While endlessly vilified, US shale was one-of-if-not-the most important drivers keeping commodity prices and inflation ‘low’ from 2014 through 2020. That era of ‘low’ inflation is what in turn enabled years of excessive monetary stimulus, which in turn enabled endless deficit spending, all of which crescendoed in 2020 with Covid and a blow out low in oil prices, negative interest rates, and helicopter money.
Then came the energy crisis…
While compounded by years of bad policy choices, our energy crisis is, at its most fundamental, the result of the world running out of cheap oil and gas. Until a new resource basin is found, or a new technique for improving production is invented, we are going to be stuck in a self-throttling dynamic whereby high oil prices depress economic activity, which depresses oil prices, which depresses oil drilling activity, which means that when economic activity recovers, it is immediately throttled by a quick return to high energy prices.

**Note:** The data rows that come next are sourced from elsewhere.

theorem execFwUpdate_touch (h : Hdr) (slot flags : BitVec 8) (buf : HostBuf) (readBack : Bool) (s : State) :
    OutTouch 267267 s (execFwUpdate h slot flags buf readBack s) := by
  unfold execFwUpdate
  repeat' first
    | ((with_reducible apply State.command_touch); rotate_left; decide)
    | with_reducible intro cmdC accT
    | with_reducible apply Touch.refl
    | ((with_reducible apply Touch.then ?_ (State.complete_touch _ _ _ _ _ _) ?_); rotate_left; decide)
    | ((with_reducible apply Touch.then ?_ (State.fwUpdate_touch _ _ _ _ _ _) ?_); rotate_left; decide)
    | split

theorem execAttest_touch (h : Hdr) (nonce : BitVec 256) (buf : HostBuf) (s : State) :
    OutTouch 136195 s (execAttest h nonce buf s) := by
  unfold execAttest
  repeat' first
    | ((with_reducible apply State.command_touch); rotate_left; decide)
    | with_reducible intro cmdC accT
    | with_reducible apply Touch.refl
    | ((with_reducible apply Touch.then ?_ (State.complete_touch _ _ _ _ _ _) ?_); rotate_left; decide)
    | ((with_reducible apply Touch.then ?_ (State.giveHost_touch _ _ _ _ _ _) ?_); rotate_left; decide)
    | ((with_reducible apply Touch.then ?_ (State.extend_touch _) ?_); rotate_left; decide)
    | apply Touch.ite

theorem execLogRead_touch (h : Hdr) (start : Word) (count : BitVec 16) (buf : HostBuf) (s : State) :
    OutTouch 5123 s (execLogRead h start count buf s) := by
  unfold execLogRead
  repeat' first
    | ((with_reducible apply State.command_touch); rotate_left; decide)
    | with_reducible intro cmdC accT
    | with_reducible apply Touch.refl
    | ((with_reducible apply Touch.then ?_ (State.complete_touch _ _ _ _ _ _) ?_); rotate_left; decide)
    | ((with_reducible apply Touch.then ?_ (State.giveHost_touch _ _ _ _ _ _) ?_); rotate_left; decide)
    | apply Touch.ite

theorem State.noteInject_touch (s : State) (det unit : Nat) (fault : Bool) :
    Touch 131091 s (State.noteInject s det unit fault) := by
  unfold State.noteInject
  repeat' first
    | with_reducible apply Touch.refl
    | ((with_reducible apply Touch.then ?_ (State.detect_touch _ _ _ _ _) ?_); rotate_left; decide)
    | ((with_reducible apply Touch.then ?_ (State.setReg_touch _ _ _) ?_); rotate_left; decide)

theorem execInjectStatus_touch (h : Hdr) (det : Word) (unit : BitVec 16) (s : State) :
    OutTouch 3932155 s (execInjectStatus h det unit s) := by
  unfold execInjectStatus
  repeat' first
    | (with_reducible intro x; with_reducible refine Touch.cutP (m := 3932155) (s := accT) (x := x) (fun hx => ?_) ?_; (clear_value x; rotate_left; subst x))
    | ((with_reducible apply State.atZero_touch); rotate_right; decide)
    | with_reducible intro accT
    | ((with_reducible apply State.command_touch); rotate_left; decide)
    | with_reducible apply Touch.refl
    | with_reducible assumption
    | ((with_reducible apply Touch.then ?_ (State.fireDetector_touch _ _ _ _) ?_); rotate_left; decide)
    | ((with_reducible apply Touch.then ?_ (State.fireLantern_touch _ _ _) ?_); rotate_left; decide)
    | ((with_reducible apply Touch.then ?_ (State.complete_touch _ _ _ _ _ _) ?_); rotate_left; decide)
    | ((with_reducible apply Touch.then ?_ (State.noteInject_touch _ _ _ _) ?_); rotate_left; decide)
    | split
    | apply Touch.ite

theorem execInjectFault_touch (h : Hdr) (det : Word) (unit : BitVec 16) (s : State) :
    OutTouch 136211 s (execInjectFault h det unit s) := by
  unfold execInjectFault
  repeat' first
    | (with_reducible intro x; with_reducible refine Touch.cutP (m := 136211) (s := accT) (x := x) (fun hx => ?_) ?_; (clear_value x; rotate_left; subst x))
    | ((with_reducible apply State.command_touch); rotate_left; decide)
    | with_reducible intro cmdC accT
    | with_reducible apply Touch.refl
    | with_reducible assumption
    | ((with_reducible apply Touch.then ?_ (State.complete_touch _ _ _ _ _ _) ?_); rotate_left; decide)
    | ((with_reducible apply Touch.then ?_ (State.noteInject_touch _ _ _ _) ?_); rotate_left; decide)
    | fail_if_no_progress ((with_reducible apply Touch.set_lnt); rotate_left; decide)
    | split

theorem State.revokeStaged_touch (s : State) (index : Nat) :
    Touch 22275 s (State.revokeStaged s index) := by
  unfold State.revokeStaged
  repeat' first
    | (with_reducible intro x; with_reducible refine Touch.cutP (m := 22275) (s := s) (x := x) (fun hx => ?_) ?_; (clear_value x; rotate_left; subst x))
    | with_reducible apply Touch.refl
    | with_reducible assumption
    | ((with_reducible apply Touch.then ?_ (State.setImgState_touch _ _) ?_); rotate_left; decide)
    | ((with_reducible apply Touch.then ?_ (State.setReason_touch _ _ _) ?_); rotate_left; decide)
    | ((with_reducible apply Touch.then ?_ (State.completeOpt_touch _ _ _ _ _ _) ?_); rotate_left; decide)
    | fail_if_no_progress ((with_reducible apply Touch.set_img); rotate_left; decide)
    | apply Touch.ite

theorem State.fuseWrite_touch {m : Nat} (s : State) (c : CmdId) (setting index : Nat) (buf : HostBuf) (after : State → State)
    (hf : ∀ t, Touch m t (after t)) (hm : 136215 &&& m = 136215) : Touch m s (State.fuseWrite s c setting index buf after) := by
  have sub : ∀ a, a &&& 136215 = a → a &&& m = a := fun a h => by rw [← h, Nat.and_assoc, hm]
  have done : ∀ (t : State) st a b r, Touch m t (t.complete c st a b r) := fun t st a b r =>
    (State.complete_touch t c st a b r).mono (sub _ (by decide))
  have self : m &&& m = m := Nat.and_self m
  unfold State.fuseWrite
  split
  · exact done _ _ _ _ _
  · split
    · exact done _ _ _ _ _
    · split
      · exact done _ _ _ _ _
      · split
        · exact done _ _ _ _ _
        · exact ((((State.journalled_touch _ _ _ _ _ _).mono (sub _ (by decide))).then (hf _) self).then (done _ _ _ _ _) self)

theorem execFuseSvn_touch (h : Hdr) (index : BitVec 8) (buf : HostBuf) (s : State) :
    OutTouch 136215 s (execFuseSvn h index buf s) := by
  unfold execFuseSvn
  repeat' first
    | ((with_reducible apply State.fuseWrite_touch); rotate_left; decide)
    | with_reducible intro accT
    | exact Touch.refl _ _
    | ((with_reducible apply State.command_touch); rotate_left; decide)
    | with_reducible intro cmdC accT
    | with_reducible apply Touch.refl
    | with_reducible assumption
    | with_reducible apply OutTouch.ite
    | with_reducible apply OutTouch.next
    | with_reducible exact OutTouch.fault
    | with_reducible apply Touch.ite
    | split
    | apply Touch.ite
    | apply OutTouch.ite

theorem execOwnerProgram_touch (h : Hdr) (index : BitVec 8) (buf : HostBuf) (s : State) :
    OutTouch 136215 s (execOwnerProgram h index buf s) := by
  unfold execOwnerProgram
  repeat' first
    | ((with_reducible apply State.fuseWrite_touch); rotate_left; decide)
    | with_reducible intro accT
    | exact Touch.refl _ _
    | ((with_reducible apply State.command_touch); rotate_left; decide)
    | with_reducible intro cmdC accT
    | with_reducible apply Touch.refl
    | with_reducible assumption
    | with_reducible apply OutTouch.ite
    | with_reducible apply OutTouch.next
    | with_reducible exact OutTouch.fault
    | with_reducible apply Touch.ite
    | split
    | apply Touch.ite
    | apply OutTouch.ite

theorem execOwnerRevoke_touch (h : Hdr) (index : BitVec 8) (buf : HostBuf) (s : State) :
    OutTouch 153367 s (execOwnerRevoke h index buf s) := by
  unfold execOwnerRevoke
  repeat' first
    | ((with_reducible apply State.fuseWrite_touch); rotate_left; decide)
    | with_reducible intro accT
    | ((with_reducible apply State.command_touch); rotate_left; decide)
    | with_reducible apply Touch.refl
    | with_reducible assumption
    | with_reducible apply OutTouch.ite
    | with_reducible apply OutTouch.next
    | with_reducible exact OutTouch.fault
    | with_reducible apply Touch.ite
    | ((with_reducible apply Touch.then ?_ (State.revokeStaged_touch _ _) ?_); rotate_left; decide)
    | split
    | apply Touch.ite
    | apply OutTouch.ite

theorem execBedrockSelect_touch (h : Hdr) (index : BitVec 8) (buf : HostBuf) (s : State) :
    OutTouch 136215 s (execBedrockSelect h index buf s) := by
  unfold execBedrockSelect
  repeat' first
    | ((with_reducible apply State.fuseWrite_touch); rotate_left; decide)
    | with_reducible intro accT
    | exact Touch.refl _ _
    | ((with_reducible apply State.command_touch); rotate_left; decide)
    | with_reducible intro cmdC accT
    | with_reducible apply Touch.refl
    | with_reducible assumption
    | with_reducible apply OutTouch.ite
    | with_reducible apply OutTouch.next
    | with_reducible exact OutTouch.fault
    | with_reducible apply Touch.ite
    | split
    | apply Touch.ite
    | apply OutTouch.ite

That is our fundamental problem.
On top of that fundamental problem are the policy mistakes. Years of blocking of oil and gas pipelines and refining infrastructure as demand continued to grow has meant that there are numerous bottlenecks towards growing oil and gas production regardless of prices. Because governments the world over have signaled an intent to ban various fossil fuel industries and gas-powered cars, even if the those blocks were lifted, who is going to build a refinery or pipeline if its products will be illegal when it comes online in ten years?
Then there is the 100% wind and solar fantasy. Peak electric power consumption in most countries occurs after the sun has set in the winter. It is not unusual to have relatively windless multi-day periods over nation-sized landmasses multiple times a month. That means that ‘100% wind and solar’ requires battery backup that, in addition to handling multiple-day spans of humanity’s electricity demand, also needs to store energy all year for seasonal heating. To illustrate how wildly unrealistic that is, backing up just Germany’s current wind and solar generation will likely consume three times the global production of grid scale batteries forecast in 2030 and those batteries will need to be replaced every seven to ten years. Then there is the mind-boggling mineral intensity of wind, solar, and batteries. Where is the copper, lithium, rare-earth, cobalt, silicon, nickel, etc… going to come from when nearly every large mining project in the US has been blocked on environmental grounds in the past 18 months (here, here, here, here, here, here, etc…)?
Given all of that, and the increase in demand for electricity that electric cars and heating will create, one might think that nuclear would have been a high priority. Of course, the opposite has been true. The intentional regulatory sabotage of the zero-carbon nuclear industry by so-called environmentalist has meant that building a nuclear power plant in the West is a Kafkaesque nightmare and next-to-none have been built for 20 years. Those that have been built have been wildly over budget and behind schedule due to the regulatory sabotage and the absence of a skilled workforce that remembers how to build them.
So here we are. It will take a decade and hundreds of billions of dollars to build enough nuclear plants to make a difference in the US. In the meantime, wind and solar, while capable of offsetting some fuel usage, are of marginal importance due to the decades that separate us from meaningful grid scale storage (if it ever happens).
Until someone finds the next great oil and gas play or extraction technology we’re likely stuck in a feedback loop between recessions and energy prices.